§ WHAT IS NEEDED:
Every line with the word "then" in it should be extracted from the data that follows.

§ PROVIDED ENTRIES:
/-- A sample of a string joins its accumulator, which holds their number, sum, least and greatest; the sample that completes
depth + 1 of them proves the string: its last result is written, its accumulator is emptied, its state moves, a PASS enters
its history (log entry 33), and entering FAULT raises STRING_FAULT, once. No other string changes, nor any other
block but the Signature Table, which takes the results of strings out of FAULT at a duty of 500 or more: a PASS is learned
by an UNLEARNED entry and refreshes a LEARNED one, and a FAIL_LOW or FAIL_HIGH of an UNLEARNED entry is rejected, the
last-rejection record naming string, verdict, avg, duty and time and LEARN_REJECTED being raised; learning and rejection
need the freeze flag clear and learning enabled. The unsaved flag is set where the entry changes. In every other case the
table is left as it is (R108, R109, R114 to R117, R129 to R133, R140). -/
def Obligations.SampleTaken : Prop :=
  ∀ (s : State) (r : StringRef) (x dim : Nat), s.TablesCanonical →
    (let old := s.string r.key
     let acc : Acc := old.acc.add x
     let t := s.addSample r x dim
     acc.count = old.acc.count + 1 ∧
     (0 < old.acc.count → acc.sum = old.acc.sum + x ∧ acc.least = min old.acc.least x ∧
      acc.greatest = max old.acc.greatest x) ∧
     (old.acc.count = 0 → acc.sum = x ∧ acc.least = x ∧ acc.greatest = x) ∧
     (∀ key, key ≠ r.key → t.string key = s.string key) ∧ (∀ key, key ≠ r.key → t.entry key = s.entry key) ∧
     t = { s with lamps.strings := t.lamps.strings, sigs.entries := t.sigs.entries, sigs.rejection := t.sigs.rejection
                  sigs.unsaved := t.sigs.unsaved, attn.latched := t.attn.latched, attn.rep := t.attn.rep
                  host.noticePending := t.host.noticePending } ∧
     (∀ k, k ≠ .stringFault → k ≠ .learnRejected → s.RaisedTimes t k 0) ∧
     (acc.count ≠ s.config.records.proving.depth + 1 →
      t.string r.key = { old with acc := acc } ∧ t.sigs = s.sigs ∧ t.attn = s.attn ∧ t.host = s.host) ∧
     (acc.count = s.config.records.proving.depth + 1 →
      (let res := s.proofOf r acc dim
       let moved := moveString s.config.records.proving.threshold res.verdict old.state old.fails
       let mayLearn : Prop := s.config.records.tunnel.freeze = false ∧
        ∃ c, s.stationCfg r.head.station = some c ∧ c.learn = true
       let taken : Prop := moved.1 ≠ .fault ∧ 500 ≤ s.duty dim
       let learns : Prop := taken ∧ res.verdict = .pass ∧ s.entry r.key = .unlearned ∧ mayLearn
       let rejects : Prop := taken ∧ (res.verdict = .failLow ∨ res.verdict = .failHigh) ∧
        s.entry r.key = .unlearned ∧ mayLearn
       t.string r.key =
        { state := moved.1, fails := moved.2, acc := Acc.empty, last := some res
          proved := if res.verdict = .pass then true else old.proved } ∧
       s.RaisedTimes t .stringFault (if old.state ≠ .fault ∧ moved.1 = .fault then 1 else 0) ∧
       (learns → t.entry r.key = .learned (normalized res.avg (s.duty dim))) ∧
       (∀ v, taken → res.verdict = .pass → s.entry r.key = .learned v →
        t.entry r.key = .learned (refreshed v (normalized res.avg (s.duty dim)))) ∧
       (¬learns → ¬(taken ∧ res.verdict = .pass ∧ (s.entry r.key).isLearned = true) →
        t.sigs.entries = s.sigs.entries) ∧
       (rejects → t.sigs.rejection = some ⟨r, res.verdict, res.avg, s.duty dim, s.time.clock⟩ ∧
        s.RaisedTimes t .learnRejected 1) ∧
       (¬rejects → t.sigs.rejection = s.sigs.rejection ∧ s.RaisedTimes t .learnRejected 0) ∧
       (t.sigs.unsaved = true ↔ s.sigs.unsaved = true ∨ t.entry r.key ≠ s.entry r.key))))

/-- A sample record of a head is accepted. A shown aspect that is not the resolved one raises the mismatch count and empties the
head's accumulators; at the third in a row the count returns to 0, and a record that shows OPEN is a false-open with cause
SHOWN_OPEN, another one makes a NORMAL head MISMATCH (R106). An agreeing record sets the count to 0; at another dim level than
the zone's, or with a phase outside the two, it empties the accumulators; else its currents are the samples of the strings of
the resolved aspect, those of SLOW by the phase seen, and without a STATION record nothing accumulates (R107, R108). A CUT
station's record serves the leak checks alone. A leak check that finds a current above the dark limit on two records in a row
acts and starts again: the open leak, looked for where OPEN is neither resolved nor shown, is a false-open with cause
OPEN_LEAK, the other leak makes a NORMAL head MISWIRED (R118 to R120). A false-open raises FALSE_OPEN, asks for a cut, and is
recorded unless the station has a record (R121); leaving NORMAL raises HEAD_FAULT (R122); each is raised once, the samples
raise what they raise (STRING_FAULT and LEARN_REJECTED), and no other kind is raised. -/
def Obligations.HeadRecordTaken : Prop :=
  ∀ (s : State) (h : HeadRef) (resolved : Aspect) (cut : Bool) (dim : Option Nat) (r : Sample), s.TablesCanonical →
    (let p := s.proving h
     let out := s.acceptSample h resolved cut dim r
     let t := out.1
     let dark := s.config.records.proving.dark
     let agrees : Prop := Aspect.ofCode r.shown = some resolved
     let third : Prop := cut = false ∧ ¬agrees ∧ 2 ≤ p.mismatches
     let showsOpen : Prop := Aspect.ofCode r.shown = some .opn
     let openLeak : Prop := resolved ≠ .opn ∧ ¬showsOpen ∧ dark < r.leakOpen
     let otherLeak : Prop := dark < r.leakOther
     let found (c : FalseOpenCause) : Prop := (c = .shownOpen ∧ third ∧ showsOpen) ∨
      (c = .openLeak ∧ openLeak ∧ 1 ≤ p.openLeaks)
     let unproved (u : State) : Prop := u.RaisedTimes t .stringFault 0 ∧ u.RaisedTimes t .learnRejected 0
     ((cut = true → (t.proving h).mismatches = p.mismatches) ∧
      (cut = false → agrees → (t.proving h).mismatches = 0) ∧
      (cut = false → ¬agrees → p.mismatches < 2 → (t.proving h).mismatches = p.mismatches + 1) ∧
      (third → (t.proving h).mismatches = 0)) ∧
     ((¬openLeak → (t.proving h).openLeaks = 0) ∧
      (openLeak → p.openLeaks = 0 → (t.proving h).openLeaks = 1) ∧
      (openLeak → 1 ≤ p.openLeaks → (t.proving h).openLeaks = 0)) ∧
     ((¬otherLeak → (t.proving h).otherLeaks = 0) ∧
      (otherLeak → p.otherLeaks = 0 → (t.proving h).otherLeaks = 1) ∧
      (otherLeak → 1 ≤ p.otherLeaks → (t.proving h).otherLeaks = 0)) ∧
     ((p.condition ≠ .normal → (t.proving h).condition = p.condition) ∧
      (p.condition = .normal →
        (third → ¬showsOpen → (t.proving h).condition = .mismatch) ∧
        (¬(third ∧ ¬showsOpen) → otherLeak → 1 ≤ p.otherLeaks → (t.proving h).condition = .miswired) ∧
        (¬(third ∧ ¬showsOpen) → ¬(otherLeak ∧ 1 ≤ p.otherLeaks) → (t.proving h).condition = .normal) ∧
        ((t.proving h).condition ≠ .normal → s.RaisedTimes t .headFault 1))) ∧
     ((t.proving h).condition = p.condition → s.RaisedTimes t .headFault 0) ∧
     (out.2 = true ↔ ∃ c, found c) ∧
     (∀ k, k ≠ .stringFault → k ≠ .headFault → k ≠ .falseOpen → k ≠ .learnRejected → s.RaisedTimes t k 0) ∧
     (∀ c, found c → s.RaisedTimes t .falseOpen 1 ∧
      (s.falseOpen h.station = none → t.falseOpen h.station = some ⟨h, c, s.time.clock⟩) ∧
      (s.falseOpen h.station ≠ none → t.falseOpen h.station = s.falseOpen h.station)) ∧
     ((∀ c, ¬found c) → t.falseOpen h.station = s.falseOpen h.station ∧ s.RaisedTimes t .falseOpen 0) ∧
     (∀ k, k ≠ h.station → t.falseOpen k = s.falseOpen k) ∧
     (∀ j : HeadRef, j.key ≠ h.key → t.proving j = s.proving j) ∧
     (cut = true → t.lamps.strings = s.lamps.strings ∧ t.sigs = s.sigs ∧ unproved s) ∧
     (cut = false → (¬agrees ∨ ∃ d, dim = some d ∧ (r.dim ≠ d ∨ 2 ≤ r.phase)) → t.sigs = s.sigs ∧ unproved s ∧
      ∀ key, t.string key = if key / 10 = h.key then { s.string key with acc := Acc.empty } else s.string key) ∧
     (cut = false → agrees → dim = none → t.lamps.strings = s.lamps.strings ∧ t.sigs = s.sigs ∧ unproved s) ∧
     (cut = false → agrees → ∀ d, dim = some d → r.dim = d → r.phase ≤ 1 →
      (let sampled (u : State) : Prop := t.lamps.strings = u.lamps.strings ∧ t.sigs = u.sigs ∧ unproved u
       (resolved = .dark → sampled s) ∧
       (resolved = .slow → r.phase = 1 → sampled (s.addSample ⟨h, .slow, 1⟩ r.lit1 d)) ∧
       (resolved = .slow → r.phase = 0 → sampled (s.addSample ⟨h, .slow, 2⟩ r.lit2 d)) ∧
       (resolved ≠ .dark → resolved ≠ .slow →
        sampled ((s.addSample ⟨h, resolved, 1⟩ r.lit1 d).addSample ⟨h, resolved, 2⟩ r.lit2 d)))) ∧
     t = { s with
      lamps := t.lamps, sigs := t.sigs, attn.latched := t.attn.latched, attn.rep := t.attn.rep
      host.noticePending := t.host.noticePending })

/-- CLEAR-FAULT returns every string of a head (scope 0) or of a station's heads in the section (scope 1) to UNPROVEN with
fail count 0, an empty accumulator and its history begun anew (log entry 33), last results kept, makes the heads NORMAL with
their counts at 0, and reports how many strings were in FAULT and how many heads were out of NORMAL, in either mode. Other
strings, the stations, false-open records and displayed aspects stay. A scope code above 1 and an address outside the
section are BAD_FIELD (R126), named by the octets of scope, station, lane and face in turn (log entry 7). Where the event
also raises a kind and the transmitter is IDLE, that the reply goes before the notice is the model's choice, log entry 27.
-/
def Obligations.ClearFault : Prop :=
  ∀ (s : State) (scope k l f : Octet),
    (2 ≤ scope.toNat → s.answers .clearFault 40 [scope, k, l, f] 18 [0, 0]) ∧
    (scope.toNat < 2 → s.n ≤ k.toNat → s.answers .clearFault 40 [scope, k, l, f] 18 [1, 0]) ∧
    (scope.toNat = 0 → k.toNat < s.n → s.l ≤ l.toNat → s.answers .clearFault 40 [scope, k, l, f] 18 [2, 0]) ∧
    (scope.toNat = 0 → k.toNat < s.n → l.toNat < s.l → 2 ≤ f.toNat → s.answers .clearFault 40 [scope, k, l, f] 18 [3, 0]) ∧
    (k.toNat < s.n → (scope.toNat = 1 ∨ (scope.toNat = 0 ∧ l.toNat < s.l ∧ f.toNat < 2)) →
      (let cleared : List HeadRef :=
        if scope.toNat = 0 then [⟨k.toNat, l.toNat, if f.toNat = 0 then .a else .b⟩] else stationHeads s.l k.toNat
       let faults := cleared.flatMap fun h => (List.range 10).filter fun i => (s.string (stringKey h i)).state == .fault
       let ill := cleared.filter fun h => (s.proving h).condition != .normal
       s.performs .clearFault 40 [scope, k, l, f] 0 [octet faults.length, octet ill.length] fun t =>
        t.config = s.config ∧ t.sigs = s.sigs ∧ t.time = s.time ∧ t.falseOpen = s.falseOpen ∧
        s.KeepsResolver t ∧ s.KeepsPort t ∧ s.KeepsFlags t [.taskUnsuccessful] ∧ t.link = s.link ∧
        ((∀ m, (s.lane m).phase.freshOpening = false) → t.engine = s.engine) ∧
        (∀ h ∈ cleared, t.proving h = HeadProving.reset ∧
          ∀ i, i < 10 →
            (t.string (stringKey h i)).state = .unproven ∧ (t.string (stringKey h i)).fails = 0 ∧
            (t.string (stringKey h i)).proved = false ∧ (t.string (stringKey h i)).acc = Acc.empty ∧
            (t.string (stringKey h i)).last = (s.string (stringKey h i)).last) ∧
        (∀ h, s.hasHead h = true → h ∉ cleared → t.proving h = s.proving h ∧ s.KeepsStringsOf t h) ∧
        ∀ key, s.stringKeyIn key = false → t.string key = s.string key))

§ REPLY:
          proved := if res.verdict = .pass then true else old.proved } ∧
       s.RaisedTimes t .stringFault (if old.state ≠ .fault ∧ moved.1 = .fault then 1 else 0) ∧
      ∀ key, t.string key = if key / 10 = h.key then { s.string key with acc := Acc.empty } else s.string key) ∧
        if scope.toNat = 0 then [⟨k.toNat, l.toNat, if f.toNat = 0 then .a else .b⟩] else stationHeads s.l k.toNat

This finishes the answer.